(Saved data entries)
/-- Where a byte of a completion record is written (R393): a window names the slices of the launch's lowest core on this module, and a
slice that is another launch's by then is not written. -/
def recLoc (s : State) (l : Nat) (va : Word) : Loc :=
  let x := getLaunch s l
  let k0 := lowestCore x
  let own := fun (k o : Nat) => match (getCore s k).launch with
    | some m => if m = l then Loc.cell (sliceKey k o) else Loc.prot
    | none => Loc.cell (sliceKey k o)
  let v := va.toNat
  if v < 2 ^ 18 then own k0 v
  else if v < 0x1000000 then .xlate
  else if v < 0x1C00000 then own (k0 / 48 * 48 + (v - 0x1000000) / 2 ^ 18) (v % 2 ^ 18)
  else if v < 2 ^ 32 then .xlate
  else if v < 0x180000000 then
    (match coreOfId (v / 2 ^ 18 % 2 ^ 13) with
     | some k => own k (v % 2 ^ 18)
     | none => .oor)
  else if v < 2 ^ 40 then .xlate
  else stageLoc s x.ptroot .store va

/-- The completion record of a launch (R394). -/
def complRec (x : Launch) : List Word :=
  let f := x.first
  [ BitVec.ofNat 64 (recLid x * 2 ^ 32 + (x.fcnt % 2 ^ 16) * 2 ^ 16 + (if f.isSome then 1 else 0)),
    (f.map (fun g => BitVec.ofNat 64 (g.core % 2 ^ 13 * 2 ^ 20 + g.ctx % 16 * 2 ^ 16 + g.cause % 2 ^ 16))).getD 0,
    (f.map (fun g => g.fva)).getD 0,
    BitVec.ofNat 64 x.tacc, BitVec.ofNat 64 x.tstart, BitVec.ofNat 64 x.tend, BitVec.ofNat 64 (x.npre % 2 ^ 32), 0 ]

/-- The completion record written (R393): a write that faults is counted; one to another module is waited for. -/
def writeRecord (s : State) (l : Nat) : State :=
  let x := getLaunch s l
  let s1 := setLaunch s l { x with recSent := true }
  if recCrec x = 0 then s1
  else
    let cells := (addrs (recCrec x) 64).zip ((complRec x).flatMap (fun w => bytesOfNat 8 w.toNat))
    let locs := cells.map (fun c => (c.1, recLoc s l c.1))
    match stopOf s locs true with
    | some (.ecc key _) => countUp (noteDouble s1 key) 0x042038 1
    | some _ => countUp s1 0x042038 1
    | none =>
      let here := (cells.zip locs).filterMap (fun p => match p.2.2 with | .cell k => some (k, p.1.2) | _ => none)
      let s2 := putCells s1 here
      let piece := farPiece s2 (locs.filter (fun y => isFar y.2))
      if piece.isEmpty then s2
      else
        let data := piece.map (fun y => ((cells.find? (fun c => c.1 == y.1)).map (·.2)).getD 0)
        let (s3, tag) := askFar s2 (.record l) none .store piece data none none
        setLaunch s3 l { getLaunch s3 l with recTag := some tag }

/-- The signal of a launch (R394). -/
def sendSignal (s : State) (l : Nat) : State :=
  let x := getLaunch s l
  if recKind x = 1 then raiseMsix s (recSval x)
  else if recKind x = 2 then signalMsg s x (if x.first.isSome then 1 else 0) x.tend
  else if recKind x = 3 ∧ x.first.isNone then
    sendPacket s none (mkPacket s 5 (myNode s) (recSdie x * 1152) (.depDec (recSdie x) (recSval x % 1024) 1))
  else s

/-- A launch leaves the module (R48, R393, R442): its cores take part in none, its barriers and translations are gone. -/
def removeLaunch (s : State) (l : Nat) : State :=
  let x := getLaunch s l
  let s1 := x.cores.foldl dropRefused s
  let s2 := flushAsids { s1 with launches := kdel s1.launches l, bars := s1.bars.filter (fun b => b.launch != l) } x
  { s2 with jobs := kset s2.jobs x.job { kget {} s2.jobs x.job with since := nowNs s, count := 0 } }

/-- The part of this module has ended: nothing of it is left, or the fault has stopped it. -/
def partEnded (s : State) (l : Nat) : Bool :=
  let x := getLaunch s l
  decide (x.pre = .no) && (if x.first.isSome then x.stopped else x.cores.all (fun k => (getCore s k).ended))

/-- The root is told that this part has ended (R393, R430). -/
def reportEnd (s : State) (l : Nat) : State :=
  let x := getLaunch s l
  sendPacket (setLaunch s l { x with reported := true }) none (mkPacket s 0 x.root 0 (.partEnd l x.fcnt x.first x.tstart x.tend))

/-- The earlier of two first faults, the lower core first at one time (R51). DEDUCED (log 49). -/
def earlier (a b : Option FaultRec) : Option FaultRec :=
  match a, b with
  | some f, some g => if g.time < f.time ∨ (g.time = f.time ∧ g.core < f.core) then some g else some f
  | some f, none => some f
  | none, b => b

/-- The times of a first instruction: the earlier of those that are known. -/
def minTime (a b : Nat) : Nat := if a = 0 then b else if b = 0 then a else min a b

/-- The report of another module's part at the root. -/
def takeEnd (s : State) (l node fcnt : Nat) (first : Option FaultRec) (tstart tend : Nat) : State :=
  if kmem s.launches l then
    let x := getLaunch s l
    setLaunch s l { x with fcnt := min (x.fcnt + fcnt) 0xFFFF, first := earlier x.first first, tstart := minTime x.tstart tstart,
                           tend := max x.tend tend, partsLeft := x.partsLeft.filter (fun n => n != node) }
  else s

/-- A QRUN of a launch has begun or ended at another module (R441): after the last one the progress watchdogs start again. -/
def takeQrun (s : State) (l : Nat) (on : Bool) : State :=
  if kmem s.launches l then
    let x := getLaunch s l
    setLaunch s l (if on then { x with qruns := x.qruns + 1 } else { x with qruns := x.qruns - 1, wdBase := nowNs s })
  else s

/-- The root's word that a launch is over, at another module (R393): first it frees what its part held and says so; after the record and
the signal its translations are flushed. -/
def takeOver (s : State) (l root : Nat) (last : Bool) : State :=
  if kmem s.launches l = false then s
  else if last then removeLaunch s l
  else
    let s1 := freeLaunch s l false
    sendPacket (setLaunch s1 l { getLaunch s1 l with localEnd := true }) none (mkPacket s1 0 root 0 (.partFreed l))

/-- Another module has freed what its part held, as the root learns (R393). -/
def takeFreed (s : State) (l node : Nat) : State :=
  if kmem s.launches l then
    let x := getLaunch s l
    setLaunch s l { x with freeLeft := x.freeLeft.filter (fun n => n != node) }
  else s

/-- A packet that LAUNCH_COMPLETION takes: reports and ends of parts, and of QRUNs. -/
def isEnd (p : Packet) : Bool :=
  match p.body with
  | .partEnd _ _ _ _ _ => true | .launchEnd _ _ => true | .partFreed _ => true | .qrunNote _ _ => true | _ => false

/-- The reports and ends of launches that have come, taken in order. -/
def takeEnds (fuel : Nat) (s : State) : State :=
  match fuel with
  | 0 => s
  | fuel + 1 =>
    match takeArrived s isEnd 0 with
    | some (p, s1) =>
      (match p.body with
       | .partEnd l fcnt first t0 t1 => takeEnds fuel (takeEnd s1 l p.src fcnt first t0 t1)
       | .launchEnd l last => takeEnds fuel (takeOver s1 l p.src last)
       | .partFreed l => takeEnds fuel (takeFreed s1 l p.src)
       | .qrunNote l on => takeEnds fuel (takeQrun s1 l on)
       | _ => s1)
    | none => s

/-- The other modules of a launch are told that it is over: first to free what they hold, at last to flush (R393). -/
def tellEnd (s : State) (l : Nat) (last : Bool) : State :=
  ((getLaunch s l).nodes.filter (fun n => n != myNode s)).foldl
    (fun st n => sendPacket st none (mkPacket st 0 n 0 (.launchEnd l last))) s

/-- Step 1 of R393 at the root: every module of the launch frees what it holds. -/
def freeParts (s : State) (l : Nat) : State :=
  let s1 := freeLaunch (tellEnd s l false) l false
  let x := getLaunch s1 l
  setLaunch s1 l { x with localEnd := true, freeLeft := x.nodes.filter (fun n => n != myNode s) }

/-- The signal goes out and the translations are flushed (R393 steps 3 and 4). -/
def signalEnd (s : State) (l : Nat) : State := removeLaunch (tellEnd (sendSignal s l) l true) l

/-- The end of a launch at its root (R393): free, on every module; then record, signal, flush. -/
def endLaunch (s : State) (l : Nat) : State :=
  let s1 := if (getLaunch s l).localEnd then s else freeParts s l
  if (getLaunch s1 l).freeLeft ≠ [] then s1
  else
    let s2 := if (getLaunch s1 l).recSent then s1 else writeRecord s1 l
    match (getLaunch s2 l).recTag with
    | some t => if s2.fars.any (fun f => f.tag == t) then s2 else signalEnd s2 l
    | none => signalEnd s2 l

/-- LAUNCH_COMPLETION (R393): at the root, once every part has ended; elsewhere the root is told. -/
def launchCompletion (s0 : State) (l : Nat) : State :=
  let s := takeEnds s0.arrived.length s0
  let x := getLaunch s l
  if kmem s.launches l = false ∨ partEnded s l = false then s
  else if x.root ≠ myNode s then (if x.reported then s else reportEnd s l)
  else if x.partsLeft ≠ [] then s
  else endLaunch s l

/-- LAUNCH_COMPLETION (R393). -/
def execLaunchCompletion (launch : Nat) (s : State) : Host.Outcome State Fault Refusal := .next (launchCompletion s launch)

end Sys2Proof.Machine
end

● **EXERCISE BRIEF**: Restate word for word the lines above, beginning at the first one and ending at the line that carries "else if v < 0x180000000 then".

● **TASK RESPONSE**:
/-- Where a byte of a completion record is written (R393): a window names the slices of the launch's lowest core on this module, and a
slice that is another launch's by then is not written. -/
def recLoc (s : State) (l : Nat) (va : Word) : Loc :=
  let x := getLaunch s l
  let k0 := lowestCore x
  let own := fun (k o : Nat) => match (getCore s k).launch with
    | some m => if m = l then Loc.cell (sliceKey k o) else Loc.prot
    | none => Loc.cell (sliceKey k o)
  let v := va.toNat
  if v < 2 ^ 18 then own k0 v
  else if v < 0x1000000 then .xlate
  else if v < 0x1C00000 then own (k0 / 48 * 48 + (v - 0x1000000) / 2 ^ 18) (v % 2 ^ 18)
  else if v < 2 ^ 32 then .xlate
  else if v < 0x180000000 then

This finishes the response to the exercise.